-- ==== Sys2Proof/Machine/Lanes.lean ====
section
/-! DEFINITION. How a vector instruction executes: the decode checks in R69's order, units and passes (R15, R17, R368), guards
(R58), blocking reads of future handles (R273), writing results (R59, R60), and the end of the instruction (R369). `vec` is the
form of every instruction that acts lane by lane; `crs` of those that a pinned course executes under a membership mask (R29). -/

namespace Sys2Proof.Machine

abbrev Out := Host.Outcome State Fault Refusal

/-! ## Decode faults (R65, R69) -/

/-- R62: what each prefix kind may precede. -/
def mayPrecede (kind : Nat) (o : OpForm) : Bool :=
  match kind with
  | 0 => true
  | 1 => (o.maj == 0x20 || o.maj == 0x21 || o.maj == 0x23 || (o.maj == 0x22 && o.xop == 0))
  | 2 => (o.maj == 0x20 || o.maj == 0x21 || o.maj == 0x23 || (o.maj == 0x22 && o.xop == 0))
  | 3 => o.maj == 0x32 && o.xop == 0
  | 4 => (o.maj == 0x24 && (o.xop == 9 || o.xop == 10)) || (o.maj == 0x30 && o.xop == 1)
  | _ => (0x20 ≤ o.maj && o.maj ≤ 0x27) || o.maj == 0x32 || o.maj == 0x33

/-- R63: a run ends in a 32-bit form that each of its prefixes may precede. -/
def runOk (o : OpForm) (f : Fld) (run : List RunPart) : Bool :=
  run.isEmpty || (!f.len.getLsbD 1 && run.all fun p => mayPrecede p.kind.toNat o)

/-- The code-specific bytes of R65; the offending word is the instruction's first word. -/
def decodeFault (code : Nat) (iss : Issue) (ext : Bool) : FaultInfo :=
  faultOf code 0 [(0x28, 4, iss.w0.toNat), (0x2C, 4, (iss.ipc - iss.pc).toNat),
    (0x30, 4, if ext then iss.w1.toNat else 0), (0x34, 4, if ext then iss.w2.toNat else 0)]

/-- R41, R44 on the word as it stands, then on the fields that a run puts in effect. -/
def fieldsOk (o : OpForm) (f g : Fld) (run : List RunPart) : Bool :=
  wfForm o f && o.sel f && wfReservedFields o f &&
  (run.isEmpty || (o.also g && (!runHas run 5 || o.scope.contains g.scope.toNat)))

/-- The fault of the first prefix of a run that holds a reserved value: the offending word is that prefix (R61, R65). -/
def prefixFault (iss : Issue) : Option FaultInfo :=
  (iss.run.zipIdx.filterMap fun p => p.1.bad.map fun w => faultOf 0x02 0 [(0x28, 4, w.toNat), (0x2C, 4, 4 * p.2)]).head?

/-- Faults 0x01 and 0x02, found before any lane is looked at. -/
def decodeCheck (o : OpForm) (f g : Fld) (iss : Issue) : Option FaultInfo :=
  let ext := f.len.getLsbD 1
  if !runOk o f iss.run || !formListed o f then some (decodeFault 0x01 iss ext)
  else match prefixFault iss with
    | some x => some x
    | none => if !fieldsOk o f g iss.run then some (decodeFault 0x02 iss ext) else none

/-- The lane that a fault found in decoding names: the lowest active lane, else the lowest occupied one. -/
def faultLane (sh : Sheet) : Nat :=
  let act := (sh.lanes.map (·.1)).filter fun l => sh.em.getLsbD l
  act.headD ((sh.lanes.map (·.1)).headD 0)

/-- Raises one fault of the whole instruction. -/
def raiseDecode (s : State) (sh : Sheet) (x : FaultInfo) : State := takeFaults s sh.em 0 [(faultLane sh, x)]

/-! ## Checks of a unit (R69 steps 4 to 7) -/

/-- The membership-mask register that a fault names: 0xFF for an instruction without one (R371). -/
def maskReg (o : OpForm) (f : Fld) : Nat :=
  if o.maj == 0x17 && o.xop < 15 then 0xFF
  else ((o.regs f).find? fun r => r.cls == RC.m).elim 0xFF (·.num)

/-- R40: the class check of one register use. Tile registers are checked for pinned courses only. -/
def classBad (e : Env) (r : RegUse) : Bool :=
  let bad := fun (n : Nat) => r.num + r.cnt > n || r.num % max 1 r.al != 0
  match r.cls with
  | .g => bad (min 128 e.la.r.gcnt)
  | .f => bad (min 64 e.la.r.fcnt)
  | .k => bad 64
  | .q => bad 8
  | .m => bad 8
  | .e => bad 16
  | .a =>
    match e.sh.course with
    | some c => r.num ≥ 16 || r.num ≥ ((sGet e.pl.table c).map (·.tiles.length)).getD 0
    | none => false

/-- Register uses in effect: the literal replaces its operand, and a peer register is a source. -/
def usesOf (o : OpForm) (f : Fld) (run : List RunPart) : List RegUse :=
  let us := (o.regs f).filter fun r => !(litIs f r.fld)
  let peer := (o.maj == 0x32) || (o.maj == 0x33 && o.xop == 1) ||
    (o.maj == 0x28 && (f.spc == 4 || copySrc f == 4))
  if peer then us ++ [⟨0, .k, peerK run f, 1, 1, true⟩] else us

def needsPriv (o : OpForm) (f : Fld) : Bool := o.priv || ((o.maj == 0x20 || o.maj == 0x21) && f.spc == 5)

def isPriv (e : Env) : Bool := e.cx.cfl.getLsbD 0

/-- True when some register of a use is read before a fixed-latency result is certain. -/
def earlyUse (sh : Sheet) (cyc lane : Nat) (r : RegUse) : Bool :=
  let cls : Option RegC := match r.cls with | .g => some .g | .f => some .f | .k => some .k | .q => some .q | .e => some .e | _ => none
  match cls with
  | none => false
  | some c => r.src && (List.range r.cnt).any fun i => earlyRead sh cyc c (regLane c lane) (r.num + i)

/-- pget, pret and prelaunch are illegal in a thread that is not a pair thread (R350), tret outside a handler (R124). -/
def notForThread (o : OpForm) (t : Thread) : Bool :=
  (o.maj == 0x30 && o.xop != 2 && t.pair.isNone) || (o.maj == formTret.maj && o.xop == formTret.xop && t.trap.isNone)

/-- A register of the guard or of a use is read before a fixed-latency result is certain (R60, CSB). -/
def LV.earlyFault (v : LV) (o : OpForm) : Option FaultInfo :=
  if !v.env.la.csb then none
  else if v.f.ge && v.lanes.any fun l => earlyRead v.env.sh v.cyc .q l v.f.gq.toNat then
    some (faultOf 0x06 0 [(0x28, 1, (Config.byte v.tick 0x28).toNat), (0x29, 1, v.f.gq.toNat)])
  else ((usesOf o v.f v.iss.run).find? fun r => earlyUse v.env.sh v.cyc v.lane r).map fun r =>
    faultOf 0x06 0 [(0x28, 1, if r.fld = 4 then (Config.byte v.tick 0x28).toNat else r.fld), (0x29, 1, r.num)]

/-- R69 steps 4 to 6: privilege, class but for tiles, membership. They are the same in every lane. -/
def LV.formFault (v : LV) (o : OpForm) : Option FaultInfo :=
  if needsPriv o v.f && !isPriv v.env then some (faultOf 0x04 0 [])
  else
    match (usesOf o v.f v.iss.run).find? fun r => r.cls != RC.a && classBad v.env r with
    | some r => some (faultOf 0x03 0 [(0x28, 1, r.fld), (0x29, 1, r.num)])
    | none =>
      if o.member && v.env.sh.course.isNone then some (faultOf 0x14 0 [(0x28, 1, 1), (0x2C, 1, maskReg o v.f)]) else none

/-- R69 step 7, stall count; then the entry's own illegal forms (R124, R350). -/
def LV.readFault (v : LV) (o : OpForm) : Option FaultInfo :=
  (v.earlyFault o).or (if notForThread o v.t then some (decodeFault 0x01 v.iss (v.f.len.getLsbD 1)) else none)

/-- The first of the faults of R69 steps 4 to 7 that a unit raises, and of its entry's own illegal forms. -/
def LV.operandFault (v : LV) (o : OpForm) : Option FaultInfo :=
  (v.formFault o).or (v.readFault o)

/-- A tile that the course does not hold (R40, R311). -/
def LV.tileFault (v : LV) (o : OpForm) : Option FaultInfo :=
  ((usesOf o v.f v.iss.run).find? fun r => r.cls == RC.a && classBad v.env r).map fun r =>
    faultOf 0x03 0 [(0x28, 1, r.fld), (0x29, 1, r.num)]

/-- A q source that holds 11 (R105). -/
def LV.badQ (v : LV) (o : OpForm) : Option FaultInfo :=
  if (o.regs v.f).any fun r => r.cls == RC.q && r.src && qBad (v.q r.fld r.num) then
    some (decodeFault 0x02 v.iss (v.f.len.getLsbD 1))
  else none

/-! ## Blocking reads of future handles (R273, R274) -/

/-- Operand fields that are read without blocking: mov of 32 bits, the data of a 4-byte st, the handle of the future group. -/
def noBlock (o : OpForm) (f : Fld) (fld : Nat) : Bool :=
  (o.maj == 0x0B && intCnt f == 1) || (o.maj == 0x21 && f.w == 2 && fld == 2) || (o.maj == 0x29 && fld == 1)

/-- The marked g registers that an instruction reads as operands. -/
def LV.marked (v : LV) (o : OpForm) : List Nat :=
  if v.t.gp.isEmpty then []
  else distinctN (((usesOf o v.f v.iss.run).filter fun r => r.cls == RC.g && r.src && !noBlock o v.f r.fld).flatMap fun r =>
    ((List.range r.cnt).map fun i => r.num + i).filter fun n => v.t.gp.contains n)

def futFault (cause : Nat) (h : Word) : FaultInfo := faultOf 0x1C 0 [(0x28, 1, cause), (0x2C, 4, h.toNat)]

/-- Instructions that release, or copy a thread's registers: they come after the results of its earlier remote operations (R59,
R180). -/
def mayRelease (o : OpForm) (f : Fld) : Bool :=
  match o.maj with
  | 0x16 => o.xop == 15
  | 0x1A => o.xop == 2
  | 0x1B => o.xop == 2
  | 0x1D => o.xop != 2
  | 0x21 => f.md.getLsbD 1
  | 0x23 => f.md.getLsbD 1
  | 0x24 => f.md.getLsbD 1
  | 0x25 => f.md.getLsbD 1
  | 0x26 => o.xop == 0 || o.xop == 2
  | 0x27 => o.xop == 0
  | 0x28 => true
  | 0x2A => o.xop == 2
  | 0x2B => o.xop == 1
  | 0x2E => true
  | 0x30 => o.xop == 2 || o.xop == 3
  | 0x32 => o.xop != 0
  | 0x33 => o.xop == 0
  | _ => false

/-- The scope of an instruction's own release, as far as it waits for remote writes (R180 step 3): rflag and rfence do not (R194). -/
def releaseScope (o : OpForm) (f : Fld) : Nat :=
  match o.maj with
  | 0x16 => 0
  | 0x1B => 6
  | 0x28 => 1
  | 0x2E => 1
  | 0x30 => 4
  | 0x32 => if f.md.getLsbD 1 then (if f.scope = 6 then 6 else 5) else 0
  | 0x33 => 0
  | _ => f.scope.toNat

/-- A register awaits a remote result, or a release a remote write that must wait at its destination: the core waits by itself (R59,
R180). -/
def LV.interlock (v : LV) (o : OpForm) (s : State) : Bool :=
  !s.fb.reqs.isEmpty && (
  (mayRelease o v.f && 5 ≤ releaseScope o v.f && remoteStuck s (v.agent s)) ||
  v.lanes.any fun l =>
    match laneThread v.env.sh l with
    | none => false
    | some t =>
      let regs := awaited s t.uid
      awaitsAcquire s t.uid || (mayRelease o v.f && !regs.isEmpty) ||
      (usesOf o v.f v.iss.run).any fun r => r.cls == RC.g && (List.range r.cnt).any fun i => regs.contains (r.num + i))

Directions: Quote the listing word for word from its first line through the line in which "(R58), blocking reads" appears.

Task answer:
-- ==== Sys2Proof/Machine/Lanes.lean ====
section
/-! DEFINITION. How a vector instruction executes: the decode checks in R69's order, units and passes (R15, R17, R368), guards
(R58), blocking reads of future handles (R273), writing results (R59, R60), and the end of the instruction (R369). `vec` is the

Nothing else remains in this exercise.